Simply a Deep Thought(tm):
Humans had, for most of our development, millions, thousands, hundreds and even tens of years to adjust to the new problems of our growing species. How best to protect the tribe from animals? How best to store grains? How best to protect our group from other groups who would attack us? How to attack other groups and get their stuff? All of these questions have been addressed with the luxury of some considerable time -- and in a time when significant loss of life was not all that rare.
In the last 200 years, though, our growth has risen to insanely high levels. (Strangely, most population growth experts expect it to top out at some point fairly soon, though why that should be so I have no idea.) We have had to invent, nearly on the fly, systems to handle our basic human needs. We have often done so while incurring large loss of life, and I'm not even counting warfare and genocide - simple death from starvation has been an ongoing catastrophe of enormous proportions.
When I consider the state of our American experiment, I am concerned that we do not have a sustainable model. We still follow an extractive model, and routinely waste enormous resources, lost in our obsession with free markets and social Darwinism.
Social Darwinism is not who we are as creatures. We are hard-wired to be more community-minded, and are obviously striving to get more and more community minded all the time. But we have a hard time imagining a better future, and remain fixed on the structures that have "worked" in the past.
Our society, like so many others around the world, has a jobs/work crisis. Humans need to feel productive to remain happy, and far too many are not producing at anything like their potential. The value of specialization, the value of economies of scale, the power of technological acheivements - these are all forces that free humans from various kinds of work. But we have operated under the impression that the goal is a society where no one has to work, which has sadly led us to a society where not enough people have useful work to do.

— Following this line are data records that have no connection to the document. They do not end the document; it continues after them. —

/-- A source that is no port changes nothing. -/
theorem State.src_state {a : BitVec 7} {r : State × Src} (hp : isPort a = false) (h : s.src c m a = .ok r) : r.1 = s := by
  simp only [State.src] at h
  split at h
  · split at h
    · cases h
    · cases h; rfl
  · split at h
    · rename_i h1 h2
      simp only [isPort, Bool.and_eq_false_iff, decide_eq_false_iff_not] at hp
      omega
    · split at h
      · cases h; rfl
      · cases h

theorem LanesOnly.plain (h : LanesOnly c (fun x => x ≠ m.key) s t) (a : BitVec 7) : t.plain m a = s.plain m a := by
  have : t.thr m.wg m.t = s.thr m.wg m.t := h.thr (fun hx => hx rfl)
  unfold State.plain State.badReg
  rw [this]

/-! ## Results -/

theorem State.result_eq {n : Bool} {d : BitVec 7} (hd : n = true ∨ d.toNat < 112) (v : Word) (lat after dep : Nat) :
    s.result c m n d v lat after dep = .ok (
      let s1 := s.pushWord m v (readyAt c.core (max s.clk after) lat) dep
      if n then s1 else s1.modThr m.wg m.t (fun x => x.setReg d.toNat v (readyAt c.core (max s.clk after) lat) dep)) := by
  simp only [State.result]
  split
  · rfl
  · rename_i h
    rw [if_pos (hd.resolve_left h)]

/-- EVERYTHING a 32-bit result can do where D is no port. -/
theorem State.result_spec {n : Bool} {d : BitVec 7} (hd : n = true ∨ d.toNat < 112) (v : Word) (lat after dep : Nat) :
    ∃ t, s.result c m n d v lat after dep = .ok t ∧ LanesOnly c (fun x => x = m.key) s t ∧ t.landing = s.landing ∧
      ((Tbl.get? s.threads m.key).isSome = true → Took s t m n d.toNat v (readyAt c.core (max s.clk after) lat)) := by
  refine ⟨_, State.result_eq hd v lat after dep, ?_, ?_, fun hr => ⟨dep, ?_⟩⟩
  · dsimp only [State.pushWord]
    split
    · exact LanesOnly.of_own _ _
    · exact (LanesOnly.of_own _ _).trans (LanesOnly.of_own _ _)
  · dsimp only [State.pushWord]
    split <;> rfl
  · dsimp only [State.pushWord]
    cases n with
    | true => rw [if_pos rfl, State.thr_modThr_same _ _ _ _ hr]; rfl
    | false =>
      rw [if_neg (by simp), State.thr_modThr_same _ _ _ _ (by rw [State.resident_modThr]; exact hr),
        State.thr_modThr_same _ _ _ _ hr]
      rfl

/-- EVERYTHING a 64-bit result can do. -/
theorem State.result64_spec (n : Bool) (d : BitVec 7) (v : Dword) (lat after dep : Nat) :
    ∃ t, s.result64 c m n d v lat after dep = .ok t ∧ LanesOnly c (fun x => x = m.key) s t ∧ t.landing = s.landing ∧
      ((Tbl.get? s.threads m.key).isSome = true → TookPair s t m n d.toNat v (readyAt c.core (max s.clk after) lat)) := by
  have h2 : ∀ (f g : Thread → Thread), LanesOnly c (fun x => x = m.key) s ((s.modThr m.wg m.t f).modThr m.wg m.t g) := fun _ _ =>
    (LanesOnly.of_own _ _).trans (LanesOnly.of_own _ _)
  simp only [State.result64, State.pushWord]
  cases n with
  | true =>
    refine ⟨_, rfl, h2 _ _, rfl, fun hr => ⟨dep, ?_⟩⟩
    rw [State.thr_modThr_same _ _ _ _ (by rw [State.resident_modThr]; exact hr), State.thr_modThr_same _ _ _ _ hr]
    rfl
  | false =>
    refine ⟨_, rfl, (h2 _ _).trans (LanesOnly.of_own _ _), rfl, fun hr => ⟨dep, ?_⟩⟩
    rw [State.thr_modThr_same _ _ _ _ (by rw [State.resident_modThr, State.resident_modThr]; exact hr),
      State.thr_modThr_same _ _ _ _ (by rw [State.resident_modThr]; exact hr), State.thr_modThr_same _ _ _ _ hr]
    rfl

/-! ## Fields -/

theorem runs_fields {k : WKind} {h : Hdr} {ops : List Opn} {g : Bool} (hr : runs k h ops g c s m = true) {o : Opn} (ho : o ∈ ops) :
    o.bad (s.wgrp m.wg).n = false := by
  simp only [runs, Bool.and_eq_true, Option.isNone_iff_eq_none] at hr
  have h2 := hr.1.1.2
  simp only [fieldCause] at h2
  split at h2
  · cases h2
  · split at h2
    · cases h2
    · split at h2
      · cases h2
      · rename_i h3
        cases hb : o.bad (s.wgrp m.wg).n with
        | false => rfl
        | true => exact absurd (List.any_eq_true.mpr ⟨o, ho, hb⟩) h3

/-- A destination of a word that names no port and that some thread executes is a register or nothing. -/
theorem dst_ok {k : WKind} {h : Hdr} {ops : List Opn} {g n : Bool} {d : BitVec 7} (hr : runs k h ops g c s m = true)
    (hp : ops.any Opn.port? = false) (ho : Opn.dst n d ∈ ops) : n = true ∨ d.toNat < 112 := by
  have h1 := runs_fields hr ho
  have h2 : (Opn.dst n d).port? = false := by
    cases hb : (Opn.dst n d).port? with
    | false => rfl
    | true => exact absurd (List.any_eq_true.mpr ⟨_, ho, hb⟩) (by simp [hp])
  cases n with
  | true => exact .inl rfl
  | false =>
    right
    simp only [Opn.bad, Opn.port?, isPort, Bool.not_false, Bool.true_and, Bool.or_eq_false_iff, Bool.and_eq_false_iff,
      decide_eq_false_iff_not] at h1 h2
    omega

theorem src_ok {ops : List Opn} {a : BitVec 7} (hp : ops.any Opn.port? = false) (ho : Opn.src a ∈ ops) : isPort a = false := by
  cases hb : isPort a with
  | false => rfl
  | true => exact absurd (List.any_eq_true.mpr ⟨Opn.src a, ho, hb⟩ : ops.any Opn.port? = true) (by simp [hp])

/-! ## From one lane to the word -/

theorem Took.transport {s1 s2 : State} {n : Bool} {d : Nat} {v : Word} {r : Nat} (h : Took s1 s2 m n d v r)
    (h1 : s1.thr m.wg m.t = s.thr m.wg m.t) (h2 : t.thr m.wg m.t = s2.thr m.wg m.t) : Took s t m n d v r := by
  obtain ⟨dep, h⟩ := h
  exact ⟨dep, by rw [h2, h, h1]⟩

In considering the best ways to create work/jobs, we must start to value more highly the need of humans to have meaningful work. Even if it means we "pay" more. We might pay teachers more, even though we might not "have" to. We might "pay" to have more manufacturing work done nearby, even though we could "pay" less for it to be done elsewhere.
I've been trying to formulate a model that would be universal enough to be adopted by almost any society. My thought begins with something like, "for every 2,200 humans, we need one dentist, for every 100,000 humans we need 1,400 farm workers, for every 28,500 humans we need 100 carpenters," and so on. The idea is to have communities that are optimally sized and ensure a wide variety of vocations. A single social unit of say, 300 million, is simply too large to manage. My current thought is to establish something rather like colleges and universities, but these institutions would have missions that do not revolve around education (though some could and would), but would have some focus or speciality. I can imagine a transportation college, where engineers would design forms of transportation and workers could produce it; the rest of the community would work to support that. It's not something I've finished thinking through, so there are a lot of issues. But the core of the idea is to create communities of sizes that would more readily allow adaptation, change and growth over time, so that we wouldn't have to work solely on systems that worked for communities of a half a billion souls or more.
If we don't grab hold of our own destiny, the cruel logic of math will leave us with a single system for all 20 billion of us, in which errors are far more costly, innovation is therefore harder, and far too many will fail to lead the kind of productive and satisfying lives that they could if we only built smarter structures and systems.